- Employer: National Council of the Transition
- Organization(s): National Union of Teachers of Guinea Pan-African Organization of the Teaching Profession (OPAPE) World Confederation of Organizations of the Teaching Profession (CMOPE) Economic and Social Council

= Joséphine Léno =

Guinean educator, trade unionist and politician

Guilano Joséphine Léno, also known by Joséphine Lénaud, is a Guinean educator, trade unionist and politician. She was head of the National Union of Teachers of Guinea, a member of the National Council of the Transition (CTRN) and Minister of Labour and Social Affairs.

== Biography ==
Léno worked as an educator and was head of the National Union of Teachers of Guinea. From 1986 to 1995, she was vice president of the Pan-African Organization of the Teaching Profession (OPAPE) and a member of the Executive Committee of the World Confederation of Organizations of the Teaching Profession (CMOPE).

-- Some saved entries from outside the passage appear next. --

-- ==== Sys2Proof/Laws/PerInstr.lean ====
section
/-! SUPPORT. Facts about every instruction as syntax, one lemma per constructor. -/

namespace Sys2Proof.Laws.EncodedLength

/-- An instruction's encoding is as long as its format says (spec/30_encoding.md R73, R75). -/
def Statement (i : Instr) : Prop := (encode i).length = instrLength i

theorem movRR (d : RegId) (r : RegId) : Statement (.movRR d r) := rfl
theorem movRI (d : RegId) (imm : Word) : Statement (.movRI d imm) := rfl
theorem movRM (d : RegId) (addr : Word) : Statement (.movRM d addr) := rfl
theorem movRX (d : RegId) (idx : RegId) (base : Word) : Statement (.movRX d idx base) := rfl
theorem movMR (r : RegId) (addr : Word) : Statement (.movMR r addr) := rfl
theorem movXR (r : RegId) (idx : RegId) (base : Word) : Statement (.movXR r idx base) := rfl
theorem movMI (addr : Word) (imm : Byte) : Statement (.movMI addr imm) := rfl
theorem movXI (idx : RegId) (base : Word) (imm : Byte) : Statement (.movXI idx base imm) := rfl
theorem nop : Statement (.nop) := rfl
theorem addRR (d : RegId) (r : RegId) : Statement (.addRR d r) := rfl
theorem addRI (d : RegId) (imm : Word) : Statement (.addRI d imm) := rfl
theorem addRM (d : RegId) (addr : Word) : Statement (.addRM d addr) := rfl
theorem addRX (d : RegId) (idx : RegId) (base : Word) : Statement (.addRX d idx base) := rfl
theorem subRR (d : RegId) (r : RegId) : Statement (.subRR d r) := rfl
theorem subRI (d : RegId) (imm : Word) : Statement (.subRI d imm) := rfl
theorem subRM (d : RegId) (addr : Word) : Statement (.subRM d addr) := rfl
theorem subRX (d : RegId) (idx : RegId) (base : Word) : Statement (.subRX d idx base) := rfl
theorem cmpRR (d : RegId) (r : RegId) : Statement (.cmpRR d r) := rfl
theorem cmpRI (d : RegId) (imm : Word) : Statement (.cmpRI d imm) := rfl
theorem cmpRM (d : RegId) (addr : Word) : Statement (.cmpRM d addr) := rfl
theorem cmpRX (d : RegId) (idx : RegId) (base : Word) : Statement (.cmpRX d idx base) := rfl
theorem andRR (d : RegId) (r : RegId) : Statement (.andRR d r) := rfl
theorem andRI (d : RegId) (imm : Word) : Statement (.andRI d imm) := rfl
theorem andRM (d : RegId) (addr : Word) : Statement (.andRM d addr) := rfl
theorem andRX (d : RegId) (idx : RegId) (base : Word) : Statement (.andRX d idx base) := rfl
theorem orRR (d : RegId) (r : RegId) : Statement (.orRR d r) := rfl
theorem orRI (d : RegId) (imm : Word) : Statement (.orRI d imm) := rfl
theorem orRM (d : RegId) (addr : Word) : Statement (.orRM d addr) := rfl
theorem orRX (d : RegId) (idx : RegId) (base : Word) : Statement (.orRX d idx base) := rfl
theorem xorRR (d : RegId) (r : RegId) : Statement (.xorRR d r) := rfl
theorem xorRI (d : RegId) (imm : Word) : Statement (.xorRI d imm) := rfl
theorem xorRM (d : RegId) (addr : Word) : Statement (.xorRM d addr) := rfl
theorem xorRX (d : RegId) (idx : RegId) (base : Word) : Statement (.xorRX d idx base) := rfl
theorem incR (r : RegId) : Statement (.incR r) := rfl
theorem incM (addr : Word) : Statement (.incM addr) := rfl
theorem incX (idx : RegId) (base : Word) : Statement (.incX idx base) := rfl
theorem decR (r : RegId) : Statement (.decR r) := rfl
theorem decM (addr : Word) : Statement (.decM addr) := rfl
theorem decX (idx : RegId) (base : Word) : Statement (.decX idx base) := rfl
theorem notR (r : RegId) : Statement (.notR r) := rfl
theorem notM (addr : Word) : Statement (.notM addr) := rfl
theorem notX (idx : RegId) (base : Word) : Statement (.notX idx base) := rfl
theorem mulR (r : RegId) : Statement (.mulR r) := rfl
theorem mulM (addr : Word) : Statement (.mulM addr) := rfl
theorem mulX (idx : RegId) (base : Word) : Statement (.mulX idx base) := rfl
theorem divR (r : RegId) : Statement (.divR r) := rfl
theorem divM (addr : Word) : Statement (.divM addr) := rfl
theorem divX (idx : RegId) (base : Word) : Statement (.divX idx base) := rfl
theorem jmp (disp : Word) : Statement (.jmp disp) := rfl
theorem je (disp : Byte) : Statement (.je disp) := rfl
theorem jne (disp : Byte) : Statement (.jne disp) := rfl
theorem jl (disp : Byte) : Statement (.jl disp) := rfl
theorem jle (disp : Byte) : Statement (.jle disp) := rfl
theorem jg (disp : Byte) : Statement (.jg disp) := rfl
theorem jge (disp : Byte) : Statement (.jge disp) := rfl
theorem jb (disp : Byte) : Statement (.jb disp) := rfl
theorem jae (disp : Byte) : Statement (.jae disp) := rfl
theorem jbe (disp : Byte) : Statement (.jbe disp) := rfl
theorem ja (disp : Byte) : Statement (.ja disp) := rfl
theorem loop (disp : Byte) : Statement (.loop disp) := rfl
theorem hlt : Statement (.hlt) := rfl
theorem ret : Statement (.ret) := rfl
theorem int (n : Byte) : Statement (.int n) := rfl

end Sys2Proof.Laws.EncodedLength
end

From 1992, Léno was a member of the unicameral National Council of the Transition (Conseil national de la transition, CTRN) until legislative elections were held in June 1995. She was also appointed as Minister of Labour and Social Affairs. In 2010, Léno was vice-president then acting president of the Economic and Social Council.

In 2015, Léno was a facilitator of the election of Guinea to the Union of Economic and Social Councils and Similar Institutions of Member States and Governments of La Francophonie (UCESIF).

In September 2022, Léno was appointed to ensure the facilitation of the Inclusive Dialogue Framework, along with Makalé Traoré and Hadja Aicha Bah.

== Awards ==
In 2005, Léno was named a Nobel Peace Prize 1000 PeaceWomen Across the Globe (PWAG).

In 2022, Léno was appointed as a Grand Officer of the National Order of Merit by President of Guinea Mamadi Doumbouya.